XYZ van de klassieke muziek

Katja Reichenfeld (2003)

Gepubliceerd op 21-03-2017

Johann Joachim Quantz

betekenis & definitie

Johann Joachim Quantz (Oberscheden 1697-Potsdam 1773) was een Duits fluitist en componist, vooral van belang door zijn boek Versuch einer Anweisung die Flöte traversiere zu spielen (1752), dat een schat aan informatie bevat over de Duitse en Italiaanse muziekpraktijk van zijn tijd.
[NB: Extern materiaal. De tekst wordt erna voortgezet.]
/-- Pictures that the decoding process has still to output. -/
def Context.unshown (x : Context) : List Picture := x.pics.filter fun p => !p.output && !p.hidden && decide (x.firstPic ≤ p.id)

/-- FRAME of an event with its place in output order, once they are known: those of its picture, or of the next picture where it has none. -/
def Context.place (x : Context) (e : DecEvt) : Option (Nat × BitVec 32) :=
  match e.pic with
  | none => some (e.ord, e.frame)
  | some id => match x.pic id with
    | some p => if p.output then some (p.ord, p.frame.getD 0) else if p.hidden then some (x.ordNext, x.frameNext) else none
    | none => some (x.ordNext, x.frameNext)

/-- Another picture with an earlier FRAME than an event may still have events to come (R191). -/
def Context.precedes (x : Context) (e : DecEvt) (ord : Nat) : Bool :=
  x.pics.any fun q => decide (x.firstPic ≤ q.id) && decide (e.pic ≠ some q.id) && !q.hidden && decide ((if q.output then q.ord else x.ordNext) < ord)
    && (!q.decodedAll || x.held.any fun (k : DecEvt) => decide (k.pic = some q.id))

/-- The events whose turn has come, in FRAME order; all of them on a context that decodes no more. -/
def Context.dueEvents (x : Context) : List (Nat × BitVec 32 × DecEvt) :=
  let done := !x.opened || decide (x.st = .shed)
  let due := x.held.filterMap fun e => match x.place e with
    | some (n, f) => if done || !x.precedes e n then some (n, f, e) else none
    | none => if done then some (x.ordNext, x.frameNext, e) else none
  due.foldl (fun acc q => acc.takeWhile (fun r => decide (r.1 ≤ q.1)) ++ [q] ++ acc.dropWhile (fun r => decide (r.1 ≤ q.1))) []

/-- EV_DECODE on the context's ring (R191). -/
def State.postDecode (s : State) (c : Nat) (frame : BitVec 32) (e : DecEvt) : State :=
  s.post (s.ctx c).cfg.ring 0x8300 0 (leBytes 1 c ++ leBytes 1 e.kind ++ leBytes 1 e.engine ++ leBytes 1 e.state ++ leBytes 4 frame.toNat
    ++ leBytes 2 e.first ++ leBytes 2 e.leaves ++ leBytes 4 e.detail)

/-- The events of a context that are due reach its ring (R191). -/
def State.flushEvents (s : State) (c : Nat) : State :=
  let due := (s.ctx c).dueEvents
  due.foldl (fun t q => t.postDecode c q.2.1 q.2.2) (s.modCtx c fun x => { x with held := x.held.filter fun e => !due.any fun q => q.2.2 = e })

/-- An error of a context counts (R204). -/
def Context.countErr (x : Context) (kind : Nat) : Context := { x with errs := x.errs.modify kind fun n => sat 16 (n + 1) }

/-- EV_DECODE of a picture that is not decoded, or of the context: FRAME is that of the next picture to be decoded, which follows those that wait to
be output (R191). -/
def State.decEvent (s : State) (c kind state detail : Nat) : State :=
  (s.modCtx c fun x => { x.countErr kind with
    held := x.held ++ [{ DecEvt.reset with
      kind := kind, engine := 0xFF, state := state, detail := detail, ord := x.ordNext + x.unshown.length
      frame := x.frameNext + BitVec.ofNat 32 x.unshown.length }] }).flushEvents c

/-- EV_DECODE of a picture: each error counts, and the event is posted at most once per kind and picture. -/
def State.decEventPic (s : State) (c pic kind engine state first leaves detail : Nat) : State :=
  if (s.ctx c).posted.contains (kind, pic) then s.modCtx c fun x => x.countErr kind
  else (s.modCtx c fun x => { x.countErr kind with
    posted := ((kind, pic) :: x.posted).take 64
    held := x.held ++ [{ DecEvt.reset with
      kind := kind, engine := engine, state := state, pic := some pic, first := first, leaves := leaves, detail := detail }] }).flushEvents c
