-- ==== Sys2Proof/Machine/Engines.lean ====
section
/-!
DEFINITION. Header parsing, decode jobs, engines and leaves (04_decode.md; 02_freshness.md R65–R80).
-/

namespace Sys2Proof.Machine

/-! ### Pictures and their buffers (R68, R71, R175, R176) -/

/-- A picture's buffer may be used again: decoded or given up, output, no reference, no layer selects it, and no receiver of its leaves has one still
to acknowledge; receiving members select their own copies (R176, R460, R462). -/
def State.reusable (s : State) (c : Nat) (p : Picture) : Bool :=
  (p.output || p.hidden) && p.decodedAll && decide (p.slicesLeft = 0) && !p.isRef && !s.selects c p.id
    && !(s.ctx c).unackedLeaves.any fun q => decide (p.frame = some (BitVec.ofNat 32 q.2.1))

/-- The pictures of a context since it opened. -/
def Context.own (x : Context) : List Picture := x.pics.filter fun p => decide (x.firstPic ≤ p.id)

/-- A buffer is free, or one may be used again. -/
def State.bufFree (s : State) (c : Nat) : Bool :=
  let x := s.ctx c
  decide (x.own.length < x.decl.dpb + 3) || x.own.any fun p => s.reusable c p

/-- Room for one more picture: the oldest buffer that may be used again gives way, and so do pictures from before the context opened that nothing
keeps. -/
def State.takeBuffer (s : State) (c : Nat) : State :=
  let s := s.modCtx c fun x => { x with pics := x.pics.filter fun p => decide (x.firstPic ≤ p.id) || s.keepsPic c p.id }
  let x := s.ctx c
  if x.own.length < x.decl.dpb + 3 then s
  else
    match (x.own.filter fun p => s.reusable c p).getLast? with
    | some old => s.modCtx c fun x => { x with pics := x.pics.filter fun p => p.id ≠ old.id }
    | none => s

/-- The decoding process outputs a picture: it takes the next FRAME, and its acknowledged leaves become VALID (R68, R175). The first picture stamped
after a step of device time is noted for the receivers of its leaves (R80). -/
def Context.output (x : Context) (id : Nat) : Context :=
  let n := match x.pic id with | some p => p.stepNo | none => 0
  { x.modPic id (fun p => { p with
      output := true, frame := some x.frameNext, ord := x.ordNext, leaves := p.leaves.map fun l => { l with valid := l.valid || l.acked } }) with
    frameNext := x.frameNext + 1, ordNext := x.ordNext + 1, newestFrame := if x.newestPic = some id then x.frameNext else x.newestFrame
    stepSeen := max x.stepSeen n, stepFrame := if x.stepSeen < n then some x.frameNext else x.stepFrame }

/-- Pictures not yet output, in output order: a coded video sequence follows the one before it. -/
def Context.waitingOut (x : Context) : List Picture :=
  let le (a b : Picture) : Bool := decide (a.cvs < b.cvs) || (decide (a.cvs = b.cvs) && decide (a.poc ≤ b.poc))
  x.unshown.foldl (fun acc p => acc.takeWhile (fun q => le q p) ++ [p] ++ acc.dropWhile (fun q => le q p)) []
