-- ==== Sys2Proof/Machine/Encode.lean ====
section
/-!
DEFINITION. Encoders and evidence recording (08_encode_record.md R301–R323).
-/

namespace Sys2Proof.Machine

/-! ### ENC_OPEN (R305, R318) -/

/-- The settings an ENC_OPEN carries. -/
def encCfgOf (c : FCtx) : EncCfg :=
  let k := c.u 0x12 1
  { head := c.u 0x11 1, hevc := bitOf k 0, record := bitOf k 1, sliceEvents := bitOf k 2, column := bitOf k 3, divisor := c.u 0x13 1
    srcX := c.u 0x14 2, srcY := c.u 0x16 2, srcW := c.u 0x18 2, srcH := c.u 0x1A 2, bitrate := c.u 0x1C 4, vbv := c.u 0x20 4
    qpMin := c.u 0x24 1, qpMax := c.u 0x25 1, gop := c.u 0x26 2, sliceRows := c.u 0x28 1, ring := c.ev (c.u 0x29 1), outWin := c.u 0x2A 1
    auxWin := c.u 0x2B 1, outOffset := c.u 0x2C 4, outBlocks := c.u 0x30 4, statsOffset := c.u 0x34 4, statsBlocks := c.u 0x38 4
    sideOffset := c.u 0x3C 4, sideBlocks := c.u 0x40 4 }

/-- 16×16 blocks of a rectangle, across and down. -/
def EncCfg.blocksW (k : EncCfg) : Nat := ceilDiv k.srcW 16
def EncCfg.blocksH (k : EncCfg) : Nat := ceilDiv k.srcH 16

/-- Blocks of a statistics record (R313). -/
def EncCfg.statsSize (k : EncCfg) : Nat := 1 + ceilDiv (8 * k.blocksW * k.blocksH) 256

/-- BITRATE and VBV within R305, for a divisor and a frame rate. -/
def rateRanges (bitrate vbv divisor : Nat) (r : Frac) : Bool :=
  decide (100 ≤ bitrate) && decide (bitrate ≤ 200000) && decide (50 ≤ vbv) && decide (vbv ≤ 400000)
    && decide (bitrate * divisor * r.2 ≤ vbv * r.1)

/-- The ranges of R305; those that rest on the head's timing are judged while it runs. -/
def encRanges (c : FCtx) (k : EncCfg) (h : Head) : Bool :=
  decide (c.u 0x10 1 < 16) && decide (k.head < 16) && decide (c.u 0x12 1 < 16) && decide (1 ≤ k.divisor) && decide (k.divisor ≤ 8)
    && decide (k.srcX % 2 = 0) && decide (k.srcY % 2 = 0) && decide (k.srcW % 2 = 0) && decide (k.srcH % 2 = 0) && decide (64 ≤ k.srcW)
    && decide (k.srcW ≤ 3840) && decide (64 ≤ k.srcH) && decide (k.srcH ≤ 2160) && decide (k.qpMax ≤ 51) && decide (k.qpMin ≤ k.qpMax)
    && decide (k.gop ≤ 3600) && decide (k.sliceRows ≤ 34) && decide (c.u 0x29 1 < 32) && decide (k.outWin < 8) && decide (k.auxWin < 8)
    && decide (k.outOffset % 256 = 0) && decide (64 ≤ k.outBlocks) && decide (k.outBlocks ≤ 1048576) && decide (k.statsOffset % 256 = 0)
    && (decide (k.statsBlocks = 0) || decide (2 * k.statsSize ≤ k.statsBlocks)) && decide (k.sideOffset % 256 = 0)
    && (decide (k.sideBlocks = 0) || (decide (k.sideBlocks % 2 = 0) && decide (4 ≤ k.sideBlocks)))
    && (decide (h.st = .off) || (decide (k.srcX + k.srcW ≤ h.timing.hActive) && decide (k.srcY + k.srcH ≤ h.timing.vActive)))
    && rateRanges k.bitrate k.vbv k.divisor (if h.st = .off then (120, 1) else h.timing.rate)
Uit het boek blijkt dat Quantz een geboren leraar was, en veel van zijn didactische opmerkingen zijn nog altijd geldig. Voordat de fluit zijn instrument werd, speelde hij viool, hobo en trompet, en klavecimbel. Drie jaar lang verbleef hij in Italië, studeerde contrapunt bij Gasparini in Rome, leerde in Napels Alessandro Scarlatti kennen, en had in Venetië contact met Vivaldi, Marcella en Albinoni. Ook schijnt hij als fluitist in Parijs en Londen te zijn opgetreden, en in Wenen nam hij korte tijd les bij de Boheemse componist Zelenka. Toen hij in Duitsland terugkwam, werd hij als internationale beroemdheid in dienst genomen door Frederik de Grote als lid van diens hofkapel in Dresden. In 1741 verhuisde Quantz met Frederik, inmiddels koning van Pruisen, mee naar de residentie in Potsdam (1741), vlakbij Berlijn. Daar verbleef hij tot zijn dood als fluitleraar en vriend van 'der alte Fritz' (Frederik). Hij musiceerde samen met zijn koninklijke leerling, was in 1747 aanwezig bij het bezoek van Johann Sebastian Bach, bouwde fluiten en componeerde. In de 'gemengde stijl' van zijn composities zijn de Italiaanse en Franse invloeden te traceren, vóór zijn dertigste opgedaan tijdens zijn reis door Europa.

Oeuvre
300 fluitconcerten, 7 concerten voor 2 fluiten, 204 sonates voor fluit en continuo, 59 triosonates, en een aantal werken voor wisselende bezetting.